*** Opening SOURCE DATA ***

-- ==== Sys2Proof/Machine/Translate.lean ====
section
/-! DEFINITION. Address spaces (05 R93-R100) and translation: page-table entries, the walk, the translation caches and the
checks of 06 R107-R113. -/

namespace Sys2Proof.Machine

/-! ### Leaf entries (06 R107, R108) -/

def pteSz (b : DWord) : Nat := b.toNat / 2 ^ 60
def pteMig (b : DWord) : Bool := b.getLsbD 59
def pteExc (b : DWord) : Nat := b.toNat / 2 ^ 56 % 8
def ptePa (b : DWord) : Nat := b.toNat / 2 ^ 12 % 2 ^ 44 * 4096
def pteKey (b : DWord) : Nat := b.toNat / 2 ^ 8 % 16
def pteNc (b : DWord) : Bool := b.getLsbD 7
def pteD (b : DWord) : Bool := b.getLsbD 6
def pteA (b : DWord) : Bool := b.getLsbD 5
def pteG (b : DWord) : Bool := b.getLsbD 4
def pteU (b : DWord) : Bool := b.getLsbD 3
def pteX (b : DWord) : Bool := b.getLsbD 2
def pteW (b : DWord) : Bool := b.getLsbD 1
def pteV (b : DWord) : Bool := b.getLsbD 0

/-- Page size in bytes by SZ. -/
def pageBytes : Nat → Nat
  | 0 => 2 ^ 12 | 1 => 2 ^ 14 | 2 => 2 ^ 16 | 3 => 2 ^ 18 | 4 => 2 ^ 20 | 5 => 2 ^ 21 | 6 => 2 ^ 23 | 7 => 2 ^ 25
  | 8 => 2 ^ 27 | _ => 2 ^ 30

/-- The level of a leaf by SZ; 5 for a reserved size. -/
def leafLevel (sz : Nat) : Nat := if sz ≤ 4 then 0 else if sz ≤ 8 then 1 else if sz == 9 then 2 else 5

def Leaf.size (l : Leaf) : Nat := pageBytes (pteSz l.bits)
/-- The physical address of a virtual address in the leaf's page. -/
def Leaf.pa (l : Leaf) (va : Nat) : Nat := ptePa l.bits + va % l.size
/-- The lowest virtual address of the page. -/
def Leaf.page (l : Leaf) (va : Nat) : Nat := va / l.size * l.size

/-- Whether a leaf's address names memory: no reserved space, no peer with the module's own number, aligned (19 R273). While the Droveway
is off (20 R294) no peer is there, and the model takes such a leaf as not present (log 85, DESIGN CHOICE). The spec
gives no outcome for a leaf that names local HBM outside every stack's range, or pool space behind a port without the CXL
personality: the model lets accesses act there as on memory (log 60, DESIGN CHOICE). -/
def Mach.leafOk (m : Mach) (level : Nat) (b : DWord) : Bool :=
  let pa := ptePa b
  leafLevel (pteSz b) == level && pa % pageBytes (pteSz b) == 0 && spaceOf pa != 3
    && !(spaceOf pa == 2 && (!m.droveway || pa / 2 ^ 46 % 256 == m.module))

/-- Whether an entry is a table entry with every reserved bit zero. -/
def isTable (b : DWord) : Bool := pteSz b == 15 && b.toNat % 2 ^ 12 == 1 && b.toNat / 2 ^ 56 % 16 == 0

/-! ### The walk (06 R109, R112, R113) -/

/-- Read an entry at the coherence point; none when its line is poisoned. -/
def Mach.readPte (m : Mach) (pa : Nat) : Mach × Option DWord :=
  let (m, bs) := m.cohRead pa 8
  (m, bs.map fun b => BitVec.ofNat 64 (leNat b))

/-- The entries of a die's walk cache (06 R113): a full one gives up an entry of a free choice. -/
def Mach.putTable (m : Mach) (w : WalkEnt) : Mach :=
  let here := m.walkCache.filter fun x => x.die == w.die
  if here.length < 4096 then { m with walkCache := w :: m.walkCache }
  else
    let (k, m) := m.choose here.length
    { m with walkCache := w :: m.walkCache.filter fun x => some x != here[k]? }

/-- How a walk ends: `absent` names the level of the entry that holds no leaf or table. -/
inductive Walked where
  | leaf (l : Leaf)
  | absent (level : Nat)
  | poisoned (pa : Nat)
  deriving DecidableEq, Repr

/-- Walk from level `n - 1` whose table stands at `table`. Table entries go through the walk cache of the die. -/
def Mach.walkFrom (m : Mach) (die ctx va : Nat) : Nat → Nat → Mach × Walked
  | 0, _ => (m, .absent 0)
  | n + 1, table =>
    let pre := va / 2 ^ (12 + 9 * n)
    match m.walkCache.find? fun w => w.die == die && w.ctx == ctx && w.level == n && w.va == pre with
    | some w => m.walkFrom die ctx va n w.table
    | none =>
      let at_ := table + 8 * (pre % 512)
      match m.readPte at_ with
      | (m, none) => (m, .poisoned at_)
      | (m, some b) =>
        if !pteV b then (m, .absent n)
        else if pteSz b == 15 then
          if n == 0 || !isTable b then (m, .absent n)
          else (m.putTable { die := die, ctx := ctx, level := n, va := pre, table := ptePa b }).walkFrom die ctx va n (ptePa b)
        else if m.leafOk n b then (m, .leaf { bits := b, pte := at_, level := n })
        else (m, .absent n)

/-- A whole walk for some teams; `accessed` sets A at the entry's home (06 R112). A poisoned entry gives no leaf, and each of the
teams the imprecise fault 0x30 (05 R105), at the line's physical address (log 16). -/
def Mach.walkFor (m : Mach) (us : List Nat) (die ctx va : Nat) (accessed : Bool) : Mach × Option Leaf :=
  match m.ctx? ctx with
  | none => (m, none)
  | some c =>
    match m.walkFrom die ctx va 5 c.desc.root with
    | (m, .absent _) => (m, none)
    | (m, .poisoned pa) =>
      (us.foldl (fun m u => m.meet u { cause := 0x30, addr := BitVec.ofNat 64 (lineOf pa), thread := none }) m, none)
    | (m, .leaf l) =>
      if accessed && !pteA l.bits then
        let b := l.bits ||| 0x20#64
        (m.cohWrite1 l.pte (leBytes b.toNat 8), some { l with bits := b })
      else (m, some l)

/-- A walk on nobody's behalf. -/
def Mach.walk (m : Mach) (die ctx va : Nat) (accessed : Bool) : Mach × Option Leaf := m.walkFor [] die ctx va accessed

*** Closing SOURCE DATA ***

*WORK TO COMPLETE*: Among the lines above, repeat exactly those from the line with "else (m, .absent n)" to the line with "match m.walkFrom die", counting both ends.

*RESULT*:
        else (m, .absent n)

/-- A whole walk for some teams; `accessed` sets A at the entry's home (06 R112). A poisoned entry gives no leaf, and each of the
teams the imprecise fault 0x30 (05 R105), at the line's physical address (log 16). -/
def Mach.walkFor (m : Mach) (us : List Nat) (die ctx va : Nat) (accessed : Bool) : Mach × Option Leaf :=
  match m.ctx? ctx with
  | none => (m, none)
  | some c =>
    match m.walkFrom die ctx va 5 c.desc.root with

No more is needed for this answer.